Comme ont su le faire les bretiliens face à Bordeaux, les azuréens débutent forts, tout d’abord par une frappe de Maolida très bien repoussée par Koubek, qui s’est rapidement mis au sol (4ème), avant que Léa-Siliki ne réponde d’une frappe juste à côté après un mauvais dégagement de Dante suite à un coup franc de Grenier (6ème). C’est ensuite Mexer, touché après une intervention limite sur St Maximin, qui est contraint de laisser sa place à Gélin (14ème). Les aiglons, alors en temps fort, accentuent leur pression sur la cage rennaise, dans un premier temps par l’intermédiaire une nouvelle fois de Maolida, une nouvelle fois sur un service de St Maximin (16ème), avant que 30 secondes plus tard Lees-Melou ne trouve la barre. Seul aux 25 mètres suite à un corner mal dégagé, l’ancien dijonnais effectue un contrôle de la poitrine avant de décocher une volée magnifique qui s’écrase sur la barre. Alors que les Niçois semblaient alors à leur apogée, Siebatcheu obtient un pénalty. Suite à une incompréhension entre Jallet et Tamèze, ce dernier est en retard sur Siebatcheu, qui traînait dans les parages. C’est alors à Bourigeaud de terminer le travail mais ce dernier voit son pénalty être arrêté par Benitez. S’en suit ensuite une frappe dévissée de Zeffane au 30 mètres (38ème) avant que Del Castillo n’obtienne juste avant la mi-temps un 2 contre 1 mais l’ancien nîmois joue mal le coup et permet a Tamèze d’intervenir in extremis. 0-0 à la pause.
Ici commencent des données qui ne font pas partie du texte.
-- ==== Sys2Proof/Machine/Bytes.lean ====
section
/-! DEFINITION. Byte order and the two check codes (R94, R99). -/

namespace Sys2Proof.Machine

/-- Byte lane `lane` of a word; lane 0 is the byte at the lowest address (00_scope.md, Byte lanes). -/
def laneByte (w : Word) (lane : Nat) : Byte := BitVec.setWidth 8 (w >>> (8 * lane))

/-- R94, R99: a 32-bit field, least significant byte first. -/
def wordBytes (w : Word) : List Byte := [laneByte w 0, laneByte w 1, laneByte w 2, laneByte w 3]

/-- R99: a 16-bit field, least significant byte first. -/
def halfBytes (h : BitVec 16) : List Byte := [BitVec.setWidth 8 h, BitVec.setWidth 8 (h >>> 8)]

/-- R94: the word whose bytes, least significant first, are the four given. -/
def wordOf (b0 b1 b2 b3 : Byte) : Word := b3 ++ b2 ++ b1 ++ b0

/-- R99: the 16-bit number whose bytes, least significant first, are the two given. -/
def halfOf (b0 b1 : Byte) : BitVec 16 := b1 ++ b0

/-- The bytes of words in ascending address order. -/
def wordsBytes (ws : List Word) : List Byte := ws.flatMap wordBytes

/-- A byte that holds a small number. -/
def byteOf (n : Nat) : Byte := BitVec.ofNat 8 n

/-- A 32-bit field that holds a number. -/
def wordOfNat (n : Nat) : Word := BitVec.ofNat 32 n

/-- R94, step 2: one of the eight steps of the check-code register. -/
def crc32Shift (r : Word) : Word :=
  if r.getLsbD 0 then (r >>> 1) ^^^ 0xEDB88320#32 else r >>> 1

/-- R94, step 2: the register after one byte. -/
def crc32Byte (r : Word) (b : Byte) : Word :=
  Nat.repeat crc32Shift 8 (r ^^^ b.setWidth 32)

/-- R94: the check code over anchors and records. -/
def crc32 (bytes : List Byte) : Word := ~~~ (bytes.foldl crc32Byte (BitVec.allOnes 32))

/-- R99, step 2: one of the eight steps of the frame check register. -/
def crc8Shift (r : Byte) : Byte :=
  if r.getLsbD 7 then (r <<< 1) ^^^ 0x07#8 else r <<< 1

/-- R99, step 2: the register after one byte. -/
def crc8Byte (r b : Byte) : Byte := Nat.repeat crc8Shift 8 (r ^^^ b)

/-- R99: the frame check code. -/
def crc8 (bytes : List Byte) : Byte := bytes.foldl crc8Byte 0

end Sys2Proof.Machine
end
Le show St Maximin. L’ancien bastiais a été, durant l’ensemble du match mais tout particulièrement durant cette seconde période, un poison pour la défense, faisant vivre notamment un cauchemar à Zeffane. Une accélération fulgurante à la 49ème, un festival dans la surface bretonne avant de centrer pour Lees-Melou qui ne cadre pas sa tête 6 minutes plus tard, chacune de ses prises de balle furent dangereuse. Mais une seule petite éclaircie, un seul brin d’occasion aura suffit au hommes de Lamouchi pour ouvrir la marque. Après une passe appuyée de Léa-Siliki, Del Castillo effectue un contrôle orienté pour se remettre dans le sens du jeu ; n’ayant aucune pression, l’international espoir français tente ça chance au 20 mètres et voit sa frappe être miraculeusement déviée par M.Sarr dans son propre but. Benitez, alors pris à contre pied, ne peut intervenir. 0-1 58ème.
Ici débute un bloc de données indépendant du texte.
-- ==== Sys2Proof/Machine/Operands.lean ====
section
/-! DEFINITION. What the operands of a request or command address: legality of a request, of a geometry, of a region
entry and of a whole table; touch indices; and the lookup that classes a granule (R1 to R16, R19). -/

namespace Sys2Proof.Machine

/-- R1: the granule of a byte address. -/
def granuleOf (addr : Nat) : Nat := addr / 32

/-- R1: the position of a word address within its granule. -/
def wordInGranule (addr : Nat) : Nat := addr / 4 % 8

/-- R19: a request is malformed when its length is not 1, 2, 4 or 8 words or its address is not a multiple of its own
length in bytes. -/
def malformed (addr : BitVec 28) (len : Nat) : Bool :=
  !(len == 1 || len == 2 || len == 4 || len == 8) || addr.toNat % (4 * len) != 0

/-- R3: a legal record area geometry. -/
def Geometry.legal (g : Geometry) : Bool :=
  g.base % 4096 == 0 && 4096 ≤ g.base && g.size % 4096 == 0 && 16384 ≤ g.size && g.size ≤ 4194304 &&
    g.base + g.size ≤ Config.addressSpace

/-- R3: the granules of a record area. -/
def Geometry.covers (g : Geometry) (granule : Nat) : Bool :=
  g.base / 32 ≤ granule && granule < (g.base + g.size) / 32

/-- R6: the granules an entry covers. -/
def RegionEntry.covers (e : RegionEntry) (granule : Nat) : Bool :=
  e.mode != .off && e.base ≤ granule && granule < e.base + e.length

/-- Two runs of granules share one. -/
def runsOverlap (base1 end1 base2 end2 : Nat) : Bool := max base1 base2 < min end1 end2

/-- R6: an entry overlaps a record area. -/
def RegionEntry.overlapsArea (e : RegionEntry) (g : Geometry) : Bool :=
  e.mode != .off && runsOverlap e.base (e.base + e.length) (g.base / 32) ((g.base + g.size) / 32)

/-- R6: two entries overlap. -/
def RegionEntry.overlaps (e f : RegionEntry) : Bool :=
  e.mode != .off && f.mode != .off && runsOverlap e.base (e.base + e.length) f.base (f.base + f.length)

/-- R7, tests 2 to 6 (test 1 is the type of the mode): one entry, with respect to a geometry. -/
def RegionEntry.legal (e : RegionEntry) (g : Geometry) : Bool :=
  match e.mode with
  | .off => e.base == 0 && e.length == 0 && !e.elide
  | .journaled =>
      1 ≤ e.length && e.length ≤ Config.touchBits && e.base + e.length ≤ Config.granules && 8 ≤ e.base &&
        !e.overlapsArea g
  | .frozen =>
      !e.elide && 1 ≤ e.length && e.length ≤ Config.touchBits && e.base + e.length ≤ Config.granules &&
        8 ≤ e.base && !e.overlapsArea g

/-- R7, test 7: no two entries overlap. -/
def noneOverlap : List RegionEntry → Bool
  | [] => true
  | e :: rest => rest.all (fun f => !e.overlaps f) && noneOverlap rest

/-- R7, test 8: the sum of the lengths of the JOURNALED entries. -/
def journaledTotal (es : List RegionEntry) : Nat :=
  (es.map fun e => if e.mode = .journaled then e.length else 0).sum

/-- R7: a region table is legal with respect to a geometry. -/
def Table.legal (t : Table) (g : Geometry) : Bool :=
  t.toList.all (fun e => e.legal g) && noneOverlap t.toList && journaledTotal t.toList ≤ Config.touchBits

/-- R13: the touch offset of entry `j` of a table, the sum of the lengths of the JOURNALED entries with a lower
index. -/
def touchOffset (t : Table) (j : Nat) : Nat := journaledTotal (t.toList.take j)

/-- R14: the classes of a lookup, with what each carries. -/
inductive GranuleClass where
  | anchor
  | recordArea
  | journaled (index touch : Nat) (elide : Bool)
  | frozen (index : Nat)
  | unprotected
  deriving DecidableEq, Repr

/-- R13, R14: the class an entry of a table gives a granule it covers. -/
def entryClass (t : Table) (j : Nat) (e : RegionEntry) (granule : Nat) : GranuleClass :=
  match e.mode with
  | .off => .unprotected
  | .journaled => .journaled j (touchOffset t j + (granule - e.base)) e.elide
  | .frozen => .frozen j

/-- R14: a lookup of a granule in a table and a geometry (`none` is an unknown geometry). In a legal table at most one
entry covers a granule; in another table the first that covers it is taken (assumption 16). -/
def lookup (t : Table) (geometry : Option Geometry) (granule : Nat) : GranuleClass :=
  if granule < 8 then .anchor
  else if geometry.any (fun g => g.covers granule) then .recordArea
  else
    match t.toList.findIdx? (fun e => e.covers granule) with
    | none => .unprotected
    | some j =>
      match t.toList[j]? with
      | none => .unprotected
      | some e => entryClass t j e granule

/-- Whether a class is JOURNALED. -/
def GranuleClass.isJournaled : GranuleClass → Bool
  | .journaled _ _ _ => true
  | _ => false

/-- R2, R22: ANCHOR and RECORD_AREA are the part's own. -/
def GranuleClass.isOwn : GranuleClass → Bool
  | .anchor => true
  | .recordArea => true
  | _ => false

/-- R15, R16: the lookup with the active table and the geometry in effect. -/
def State.classOf (s : State) (granule : Nat) : GranuleClass :=
  lookup s.regions.active s.ctl.geometry granule

/-- R5: the capacity in effect, 0 while the geometry is unknown. -/
def State.capacity (s : State) : Nat :=
  match s.ctl.geometry with
  | none => 0
  | some g => g.capacity

/-- R35: an entry with no enabled byte is a null write. -/
def Entry.isNull (e : Entry) : Bool := e.data.all fun w => w.2 == 0

/-- R46: every enabled byte of an entry equals the old byte at the same position of the granule. -/
def Entry.unchangedBy (e : Entry) (old : List Word) : Bool :=
  (List.range e.data.length).all fun j =>
    match e.data[j]?, old[e.first + j]? with
    | some w, some o => (List.range 4).all fun lane => !w.2.getLsbD lane || laneByte w.1 lane == laneByte o lane
    | _, _ => true

/-- R53: the write access of an entry. -/
def Entry.access (e : Entry) : Access := .write (32 * e.granule + 4 * e.first) e.data

/-- R145: the granule of a slot's key. -/
def SlotKey.granule (k : SlotKey) : Nat := granuleOf k.addr.toNat

/-- R145: the key a slot holds. -/
def Slot.key? : Slot → Option SlotKey
  | .free => none
  | .hazardWait k => some k
  | .fetchPending k => some k
  | .fetching k _ => some k
  | .ready k _ _ => some k
  | .failed k _ => some k

/-- Whether a slot is in use for a granule. -/
def Slot.holdsGranule (sl : Slot) (granule : Nat) : Bool :=
  match sl.key? with
  | none => false
  | some k => k.granule == granule

end Sys2Proof.Machine
end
Une deuxième mi-temps avec plus d’occasions :

Hormis sur un coup franc tiré directement par Grenier aux 35 mètres, sans succès (61ème), c’est surtout Koubek qui s’est exprimé pendant cette fin de seconde période du côté des visiteurs. Et de quelle manière ! Suite à une passe millimétrée de Cyprien pour Maolida, l’ancien lyonnais semblait avoir éliminée Koubek et voit ensuite sa frappe rebondir chanceusement sur le poteau gauche du portier tchèque. La raison ? Un arrêt du bout du pied qui permet encore à Rennes de croire à la victoire mais pas pour longtemps…. Nouveau fait de jeu 3 minutes plus tard soit à la 71ème minute, Atal semblait avoir été fauché par Bensebaini dans la surface mais après utilisation de la V.A.R., c’est finalement l’attaquant niçois, fraîchement rentré en jeu, qui écope d’un carton jaune pour simulation. Les locaux continuent alors à pousser jusqu’à trouver la faille. St Maximin, meilleur niçois du match, reprend un mauvais contrôle de Maolida et bat Koubek pour la 1ère fois de la soirée. 1-1 73ème.

On assiste ensuite à une domination totale niçoise, forçant les Rennais à se retrancher dans leurs 30 derniers mètres. C’est finalement Lees-Melou, à la 89ème, qui donne la victoire final aux aiglons. Seul au 20 mètres, le numéro 8 azuréen ne se fait pas prier pour envoyer le ballon dans la lucarne de Koubek. 2-1 score final. Cap désormais sur la prochaine affiche au Roazhon Park jeudi soir ! Rendez-vous 18h55 contre Jablonnec (République Tchèque) pour le premier match de la saison en Europa League.